ACTIVITY :: Lines from the line with "(∀ i < s.segs.length, temps.getD" to the line with "v with level" in the entries below, and only those, must be output exactly, with both ends included.

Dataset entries
=== Section Start ===
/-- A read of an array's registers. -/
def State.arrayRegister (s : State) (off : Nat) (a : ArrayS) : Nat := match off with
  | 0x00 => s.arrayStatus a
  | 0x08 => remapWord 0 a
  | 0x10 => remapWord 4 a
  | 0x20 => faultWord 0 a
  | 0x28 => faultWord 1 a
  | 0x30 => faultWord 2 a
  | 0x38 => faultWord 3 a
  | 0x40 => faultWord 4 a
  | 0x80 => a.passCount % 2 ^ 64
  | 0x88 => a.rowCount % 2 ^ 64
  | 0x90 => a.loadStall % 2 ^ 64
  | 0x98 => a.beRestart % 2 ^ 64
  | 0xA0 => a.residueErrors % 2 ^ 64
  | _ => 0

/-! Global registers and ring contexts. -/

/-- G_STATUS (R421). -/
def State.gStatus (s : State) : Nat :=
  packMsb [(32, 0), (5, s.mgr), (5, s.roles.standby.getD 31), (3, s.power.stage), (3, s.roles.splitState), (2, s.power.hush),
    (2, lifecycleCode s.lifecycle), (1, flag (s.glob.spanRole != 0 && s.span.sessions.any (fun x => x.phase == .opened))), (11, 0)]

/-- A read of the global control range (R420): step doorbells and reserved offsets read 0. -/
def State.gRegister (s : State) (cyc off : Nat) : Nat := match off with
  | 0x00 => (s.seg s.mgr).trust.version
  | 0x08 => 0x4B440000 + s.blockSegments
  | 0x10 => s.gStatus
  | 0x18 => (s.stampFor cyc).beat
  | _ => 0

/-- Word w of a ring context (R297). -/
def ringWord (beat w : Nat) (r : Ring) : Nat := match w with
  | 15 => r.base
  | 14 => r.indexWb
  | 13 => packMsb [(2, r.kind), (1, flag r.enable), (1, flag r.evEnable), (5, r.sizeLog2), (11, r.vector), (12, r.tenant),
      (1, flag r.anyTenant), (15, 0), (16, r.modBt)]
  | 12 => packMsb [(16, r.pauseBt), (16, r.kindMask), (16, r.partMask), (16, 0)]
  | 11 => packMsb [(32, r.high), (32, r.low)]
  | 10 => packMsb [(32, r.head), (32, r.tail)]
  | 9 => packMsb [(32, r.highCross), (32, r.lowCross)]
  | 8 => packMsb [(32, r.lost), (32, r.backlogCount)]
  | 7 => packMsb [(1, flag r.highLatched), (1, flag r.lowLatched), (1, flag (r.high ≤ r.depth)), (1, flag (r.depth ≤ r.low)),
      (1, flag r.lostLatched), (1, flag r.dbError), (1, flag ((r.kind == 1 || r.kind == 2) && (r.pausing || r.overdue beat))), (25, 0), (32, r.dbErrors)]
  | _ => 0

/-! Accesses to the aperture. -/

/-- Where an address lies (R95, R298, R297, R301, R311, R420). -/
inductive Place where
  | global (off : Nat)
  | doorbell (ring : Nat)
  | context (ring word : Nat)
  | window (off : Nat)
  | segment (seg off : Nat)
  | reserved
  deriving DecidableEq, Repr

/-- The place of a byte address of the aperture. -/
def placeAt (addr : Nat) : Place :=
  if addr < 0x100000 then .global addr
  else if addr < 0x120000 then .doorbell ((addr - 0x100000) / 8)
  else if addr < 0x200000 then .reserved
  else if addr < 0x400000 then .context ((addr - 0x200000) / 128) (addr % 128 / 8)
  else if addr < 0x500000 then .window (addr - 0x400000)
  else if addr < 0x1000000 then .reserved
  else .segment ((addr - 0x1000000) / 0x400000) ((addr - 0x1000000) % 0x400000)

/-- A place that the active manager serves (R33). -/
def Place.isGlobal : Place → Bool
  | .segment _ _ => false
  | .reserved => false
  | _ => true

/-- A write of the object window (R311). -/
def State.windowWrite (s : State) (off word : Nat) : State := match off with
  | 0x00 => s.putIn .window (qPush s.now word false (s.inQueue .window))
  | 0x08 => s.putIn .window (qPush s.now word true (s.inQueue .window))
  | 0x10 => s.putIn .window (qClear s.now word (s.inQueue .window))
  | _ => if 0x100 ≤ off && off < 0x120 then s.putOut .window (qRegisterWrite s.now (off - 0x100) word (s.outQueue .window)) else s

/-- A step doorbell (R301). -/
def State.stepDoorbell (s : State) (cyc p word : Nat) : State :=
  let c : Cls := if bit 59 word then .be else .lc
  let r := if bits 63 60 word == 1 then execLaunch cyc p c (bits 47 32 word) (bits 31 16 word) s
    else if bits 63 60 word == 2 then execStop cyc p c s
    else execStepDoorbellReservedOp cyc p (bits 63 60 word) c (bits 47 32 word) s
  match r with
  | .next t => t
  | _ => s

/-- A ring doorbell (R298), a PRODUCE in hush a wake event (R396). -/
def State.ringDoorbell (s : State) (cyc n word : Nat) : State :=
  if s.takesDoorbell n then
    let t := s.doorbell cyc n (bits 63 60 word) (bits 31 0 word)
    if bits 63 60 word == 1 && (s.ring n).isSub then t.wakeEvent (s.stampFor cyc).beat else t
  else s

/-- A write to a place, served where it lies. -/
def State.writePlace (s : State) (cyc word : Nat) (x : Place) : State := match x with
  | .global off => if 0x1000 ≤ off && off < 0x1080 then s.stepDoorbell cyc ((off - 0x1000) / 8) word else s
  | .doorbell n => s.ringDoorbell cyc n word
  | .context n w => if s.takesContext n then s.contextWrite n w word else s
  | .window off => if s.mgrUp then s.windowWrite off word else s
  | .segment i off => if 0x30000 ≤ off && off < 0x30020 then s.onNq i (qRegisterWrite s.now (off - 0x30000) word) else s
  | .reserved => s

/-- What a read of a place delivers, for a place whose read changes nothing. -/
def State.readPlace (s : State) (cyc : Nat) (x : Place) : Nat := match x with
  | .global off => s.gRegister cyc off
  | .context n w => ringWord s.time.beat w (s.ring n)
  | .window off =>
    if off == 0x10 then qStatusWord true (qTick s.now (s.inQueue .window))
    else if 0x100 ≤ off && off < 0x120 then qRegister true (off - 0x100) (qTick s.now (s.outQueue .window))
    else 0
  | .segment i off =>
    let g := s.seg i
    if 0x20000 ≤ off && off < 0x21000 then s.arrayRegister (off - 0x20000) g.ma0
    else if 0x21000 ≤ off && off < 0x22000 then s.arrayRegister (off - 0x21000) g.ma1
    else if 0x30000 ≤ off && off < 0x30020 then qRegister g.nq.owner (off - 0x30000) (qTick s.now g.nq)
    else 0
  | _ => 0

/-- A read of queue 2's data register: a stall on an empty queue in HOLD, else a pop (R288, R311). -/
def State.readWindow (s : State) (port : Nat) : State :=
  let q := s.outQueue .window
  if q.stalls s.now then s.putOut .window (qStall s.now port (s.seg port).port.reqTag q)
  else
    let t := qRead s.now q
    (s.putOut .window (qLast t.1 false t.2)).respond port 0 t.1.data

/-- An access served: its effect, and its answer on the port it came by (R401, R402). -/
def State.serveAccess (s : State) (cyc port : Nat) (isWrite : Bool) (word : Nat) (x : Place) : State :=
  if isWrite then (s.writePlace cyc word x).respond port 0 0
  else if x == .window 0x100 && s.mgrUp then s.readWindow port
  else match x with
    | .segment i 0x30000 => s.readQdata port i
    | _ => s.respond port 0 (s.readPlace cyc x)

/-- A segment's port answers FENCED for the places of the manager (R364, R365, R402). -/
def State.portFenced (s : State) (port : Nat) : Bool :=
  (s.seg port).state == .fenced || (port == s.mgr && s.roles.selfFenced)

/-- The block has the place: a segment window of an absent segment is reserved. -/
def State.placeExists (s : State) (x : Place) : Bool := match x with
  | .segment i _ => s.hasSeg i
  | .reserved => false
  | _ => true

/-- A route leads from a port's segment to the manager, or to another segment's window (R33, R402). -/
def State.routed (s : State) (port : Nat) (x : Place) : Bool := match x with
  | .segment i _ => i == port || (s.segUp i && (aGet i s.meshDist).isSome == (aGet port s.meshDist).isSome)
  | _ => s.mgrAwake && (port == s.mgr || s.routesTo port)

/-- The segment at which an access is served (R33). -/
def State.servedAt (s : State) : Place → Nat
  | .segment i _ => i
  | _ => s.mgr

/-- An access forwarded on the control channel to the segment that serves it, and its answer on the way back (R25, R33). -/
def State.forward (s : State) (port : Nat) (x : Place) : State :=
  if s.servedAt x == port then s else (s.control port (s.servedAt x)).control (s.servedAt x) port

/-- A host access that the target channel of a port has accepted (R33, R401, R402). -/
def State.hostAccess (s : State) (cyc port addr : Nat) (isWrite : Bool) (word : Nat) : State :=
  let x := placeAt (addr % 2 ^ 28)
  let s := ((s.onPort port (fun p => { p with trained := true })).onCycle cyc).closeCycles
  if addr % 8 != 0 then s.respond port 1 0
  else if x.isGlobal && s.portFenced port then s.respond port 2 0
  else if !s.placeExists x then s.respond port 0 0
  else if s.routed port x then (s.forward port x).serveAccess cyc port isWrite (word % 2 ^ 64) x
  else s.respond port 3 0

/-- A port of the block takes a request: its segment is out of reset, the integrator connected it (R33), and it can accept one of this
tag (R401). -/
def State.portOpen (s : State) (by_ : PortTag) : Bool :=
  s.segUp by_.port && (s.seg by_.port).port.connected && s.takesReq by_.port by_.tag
=== Section End ===
=== Section Start ===
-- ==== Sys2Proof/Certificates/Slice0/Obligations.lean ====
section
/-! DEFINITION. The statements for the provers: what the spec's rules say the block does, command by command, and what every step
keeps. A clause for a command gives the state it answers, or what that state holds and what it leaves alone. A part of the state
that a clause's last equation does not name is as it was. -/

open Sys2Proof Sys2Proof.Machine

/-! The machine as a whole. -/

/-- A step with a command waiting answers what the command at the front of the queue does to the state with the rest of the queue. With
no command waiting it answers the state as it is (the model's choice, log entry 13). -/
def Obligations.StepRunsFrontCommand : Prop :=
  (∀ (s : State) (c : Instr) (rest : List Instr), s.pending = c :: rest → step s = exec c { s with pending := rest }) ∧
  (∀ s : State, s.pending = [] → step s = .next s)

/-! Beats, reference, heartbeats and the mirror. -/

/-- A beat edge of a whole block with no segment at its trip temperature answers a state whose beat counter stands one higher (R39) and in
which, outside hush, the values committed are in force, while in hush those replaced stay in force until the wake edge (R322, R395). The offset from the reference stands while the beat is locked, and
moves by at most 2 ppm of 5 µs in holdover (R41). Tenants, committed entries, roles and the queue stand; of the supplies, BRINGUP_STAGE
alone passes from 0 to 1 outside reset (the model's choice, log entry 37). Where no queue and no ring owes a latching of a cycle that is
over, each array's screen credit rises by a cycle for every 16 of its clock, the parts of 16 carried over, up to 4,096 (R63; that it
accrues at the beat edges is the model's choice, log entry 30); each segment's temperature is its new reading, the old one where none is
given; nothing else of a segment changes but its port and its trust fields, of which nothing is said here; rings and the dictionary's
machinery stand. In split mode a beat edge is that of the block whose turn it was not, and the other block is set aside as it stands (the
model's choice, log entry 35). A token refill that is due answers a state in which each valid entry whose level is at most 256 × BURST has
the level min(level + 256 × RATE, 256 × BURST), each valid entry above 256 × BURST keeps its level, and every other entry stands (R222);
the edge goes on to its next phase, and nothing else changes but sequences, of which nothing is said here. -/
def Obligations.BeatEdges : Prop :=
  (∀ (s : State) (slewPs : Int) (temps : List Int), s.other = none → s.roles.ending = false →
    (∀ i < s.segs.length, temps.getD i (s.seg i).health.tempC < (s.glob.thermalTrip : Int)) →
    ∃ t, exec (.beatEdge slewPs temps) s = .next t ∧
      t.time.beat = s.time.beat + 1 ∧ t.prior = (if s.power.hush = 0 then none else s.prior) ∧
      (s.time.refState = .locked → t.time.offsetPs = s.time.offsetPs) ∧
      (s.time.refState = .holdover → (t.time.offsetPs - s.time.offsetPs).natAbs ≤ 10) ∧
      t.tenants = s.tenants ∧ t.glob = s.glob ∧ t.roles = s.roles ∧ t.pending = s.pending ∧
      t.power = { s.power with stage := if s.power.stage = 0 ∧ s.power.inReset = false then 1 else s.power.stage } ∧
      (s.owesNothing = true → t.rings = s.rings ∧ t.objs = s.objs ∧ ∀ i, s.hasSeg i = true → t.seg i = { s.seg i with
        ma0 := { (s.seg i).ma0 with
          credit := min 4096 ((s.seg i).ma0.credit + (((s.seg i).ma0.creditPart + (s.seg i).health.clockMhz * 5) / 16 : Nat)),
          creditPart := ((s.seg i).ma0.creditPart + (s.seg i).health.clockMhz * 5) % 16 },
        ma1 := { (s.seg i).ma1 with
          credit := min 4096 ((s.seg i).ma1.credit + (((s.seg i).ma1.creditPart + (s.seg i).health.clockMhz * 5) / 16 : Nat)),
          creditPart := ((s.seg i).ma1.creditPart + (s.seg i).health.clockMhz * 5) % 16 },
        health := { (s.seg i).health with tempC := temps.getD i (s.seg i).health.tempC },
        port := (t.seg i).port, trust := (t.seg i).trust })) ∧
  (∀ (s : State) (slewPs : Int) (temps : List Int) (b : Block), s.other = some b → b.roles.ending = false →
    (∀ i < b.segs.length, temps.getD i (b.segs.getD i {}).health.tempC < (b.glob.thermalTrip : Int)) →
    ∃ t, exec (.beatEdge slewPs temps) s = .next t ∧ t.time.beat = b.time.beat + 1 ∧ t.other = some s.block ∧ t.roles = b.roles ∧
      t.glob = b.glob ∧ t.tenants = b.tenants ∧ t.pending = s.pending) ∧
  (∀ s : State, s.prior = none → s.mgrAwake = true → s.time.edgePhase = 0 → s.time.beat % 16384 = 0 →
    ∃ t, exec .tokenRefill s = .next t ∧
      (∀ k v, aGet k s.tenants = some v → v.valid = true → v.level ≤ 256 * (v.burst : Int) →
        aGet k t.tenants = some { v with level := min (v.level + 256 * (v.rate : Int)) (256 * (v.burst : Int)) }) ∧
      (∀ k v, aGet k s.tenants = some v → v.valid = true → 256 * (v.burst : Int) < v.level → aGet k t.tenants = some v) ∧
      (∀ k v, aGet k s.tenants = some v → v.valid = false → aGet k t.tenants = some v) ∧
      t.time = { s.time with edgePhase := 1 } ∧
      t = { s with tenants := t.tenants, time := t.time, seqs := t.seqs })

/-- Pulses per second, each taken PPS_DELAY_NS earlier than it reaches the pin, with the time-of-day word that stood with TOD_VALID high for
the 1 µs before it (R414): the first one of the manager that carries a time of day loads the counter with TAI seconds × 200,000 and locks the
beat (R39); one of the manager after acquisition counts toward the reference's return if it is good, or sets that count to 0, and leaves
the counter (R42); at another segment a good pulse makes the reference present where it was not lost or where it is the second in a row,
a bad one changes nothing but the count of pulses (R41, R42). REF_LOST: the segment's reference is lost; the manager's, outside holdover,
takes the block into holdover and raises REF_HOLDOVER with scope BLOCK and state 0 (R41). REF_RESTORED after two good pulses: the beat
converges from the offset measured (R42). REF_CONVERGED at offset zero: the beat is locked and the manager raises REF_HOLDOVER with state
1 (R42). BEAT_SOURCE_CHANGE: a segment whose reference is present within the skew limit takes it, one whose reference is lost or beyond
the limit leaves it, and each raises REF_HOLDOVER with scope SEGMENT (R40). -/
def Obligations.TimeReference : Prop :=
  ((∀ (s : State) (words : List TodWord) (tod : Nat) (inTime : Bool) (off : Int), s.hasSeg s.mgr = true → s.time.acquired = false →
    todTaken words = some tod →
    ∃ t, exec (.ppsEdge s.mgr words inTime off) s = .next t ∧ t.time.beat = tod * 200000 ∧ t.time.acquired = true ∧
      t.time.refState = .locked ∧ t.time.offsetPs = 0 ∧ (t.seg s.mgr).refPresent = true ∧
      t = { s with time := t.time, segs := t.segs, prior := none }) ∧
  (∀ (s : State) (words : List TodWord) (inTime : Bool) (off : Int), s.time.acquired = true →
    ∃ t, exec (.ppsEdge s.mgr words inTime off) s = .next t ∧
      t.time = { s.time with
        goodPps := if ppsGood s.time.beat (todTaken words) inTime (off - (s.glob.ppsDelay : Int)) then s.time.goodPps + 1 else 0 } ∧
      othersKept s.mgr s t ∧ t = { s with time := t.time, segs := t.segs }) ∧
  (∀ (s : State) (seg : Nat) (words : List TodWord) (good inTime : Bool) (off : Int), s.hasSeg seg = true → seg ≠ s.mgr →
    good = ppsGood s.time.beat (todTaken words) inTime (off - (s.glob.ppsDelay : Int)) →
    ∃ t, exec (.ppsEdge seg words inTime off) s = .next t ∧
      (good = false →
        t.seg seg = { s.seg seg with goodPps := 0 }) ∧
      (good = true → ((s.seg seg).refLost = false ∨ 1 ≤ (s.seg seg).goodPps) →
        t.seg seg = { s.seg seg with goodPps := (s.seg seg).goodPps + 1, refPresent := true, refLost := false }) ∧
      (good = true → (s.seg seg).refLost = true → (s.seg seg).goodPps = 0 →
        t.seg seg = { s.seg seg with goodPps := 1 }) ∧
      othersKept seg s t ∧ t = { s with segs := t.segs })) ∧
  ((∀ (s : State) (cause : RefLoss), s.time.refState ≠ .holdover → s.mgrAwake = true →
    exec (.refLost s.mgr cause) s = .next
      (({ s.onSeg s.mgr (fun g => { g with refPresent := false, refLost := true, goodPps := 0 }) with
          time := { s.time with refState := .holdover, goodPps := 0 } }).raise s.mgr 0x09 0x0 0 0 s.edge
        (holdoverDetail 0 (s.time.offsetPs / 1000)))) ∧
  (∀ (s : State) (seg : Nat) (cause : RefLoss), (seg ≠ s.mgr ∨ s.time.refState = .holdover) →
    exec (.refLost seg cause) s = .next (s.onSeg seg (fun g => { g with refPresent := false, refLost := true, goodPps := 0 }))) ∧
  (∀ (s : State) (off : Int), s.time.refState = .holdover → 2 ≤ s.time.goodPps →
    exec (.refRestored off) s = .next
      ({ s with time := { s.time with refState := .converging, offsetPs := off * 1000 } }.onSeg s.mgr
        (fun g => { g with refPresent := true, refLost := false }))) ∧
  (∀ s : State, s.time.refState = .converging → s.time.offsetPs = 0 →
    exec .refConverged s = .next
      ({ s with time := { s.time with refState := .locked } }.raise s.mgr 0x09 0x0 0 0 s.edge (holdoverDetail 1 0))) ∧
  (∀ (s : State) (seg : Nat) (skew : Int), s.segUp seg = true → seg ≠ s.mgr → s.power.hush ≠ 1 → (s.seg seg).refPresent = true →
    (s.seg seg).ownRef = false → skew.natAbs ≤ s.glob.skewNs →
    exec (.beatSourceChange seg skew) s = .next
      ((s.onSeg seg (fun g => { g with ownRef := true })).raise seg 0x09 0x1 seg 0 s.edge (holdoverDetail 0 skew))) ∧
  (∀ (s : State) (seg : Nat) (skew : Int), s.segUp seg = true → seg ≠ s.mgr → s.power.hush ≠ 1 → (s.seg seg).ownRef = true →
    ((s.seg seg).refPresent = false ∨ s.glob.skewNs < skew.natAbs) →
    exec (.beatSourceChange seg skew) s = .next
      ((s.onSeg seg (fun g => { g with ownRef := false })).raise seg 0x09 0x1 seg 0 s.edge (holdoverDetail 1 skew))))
=== Section End ===
COMPLETED TASK ::
    (∀ i < s.segs.length, temps.getD i (s.seg i).health.tempC < (s.glob.thermalTrip : Int)) →
    ∃ t, exec (.beatEdge slewPs temps) s = .next t ∧
      t.time.beat = s.time.beat + 1 ∧ t.prior = (if s.power.hush = 0 then none else s.prior) ∧
      (s.time.refState = .locked → t.time.offsetPs = s.time.offsetPs) ∧
      (s.time.refState = .holdover → (t.time.offsetPs - s.time.offsetPs).natAbs ≤ 10) ∧
      t.tenants = s.tenants ∧ t.glob = s.glob ∧ t.roles = s.roles ∧ t.pending = s.pending ∧
      t.power = { s.power with stage := if s.power.stage = 0 ∧ s.power.inReset = false then 1 else s.power.stage } ∧
      (s.owesNothing = true → t.rings = s.rings ∧ t.objs = s.objs ∧ ∀ i, s.hasSeg i = true → t.seg i = { s.seg i with
        ma0 := { (s.seg i).ma0 with
          credit := min 4096 ((s.seg i).ma0.credit + (((s.seg i).ma0.creditPart + (s.seg i).health.clockMhz * 5) / 16 : Nat)),
          creditPart := ((s.seg i).ma0.creditPart + (s.seg i).health.clockMhz * 5) % 16 },
        ma1 := { (s.seg i).ma1 with
          credit := min 4096 ((s.seg i).ma1.credit + (((s.seg i).ma1.creditPart + (s.seg i).health.clockMhz * 5) / 16 : Nat)),
          creditPart := ((s.seg i).ma1.creditPart + (s.seg i).health.clockMhz * 5) % 16 },
        health := { (s.seg i).health with tempC := temps.getD i (s.seg i).health.tempC },
        port := (t.seg i).port, trust := (t.seg i).trust })) ∧
  (∀ (s : State) (slewPs : Int) (temps : List Int) (b : Block), s.other = some b → b.roles.ending = false →
    (∀ i < b.segs.length, temps.getD i (b.segs.getD i {}).health.tempC < (b.glob.thermalTrip : Int)) →
    ∃ t, exec (.beatEdge slewPs temps) s = .next t ∧ t.time.beat = b.time.beat + 1 ∧ t.other = some s.block ∧ t.roles = b.roles ∧
      t.glob = b.glob ∧ t.tenants = b.tenants ∧ t.pending = s.pending) ∧
  (∀ s : State, s.prior = none → s.mgrAwake = true → s.time.edgePhase = 0 → s.time.beat % 16384 = 0 →
    ∃ t, exec .tokenRefill s = .next t ∧
      (∀ k v, aGet k s.tenants = some v → v.valid = true → v.level ≤ 256 * (v.burst : Int) →
        aGet k t.tenants = some { v with level := min (v.level + 256 * (v.rate : Int)) (256 * (v.burst : Int)) }) ∧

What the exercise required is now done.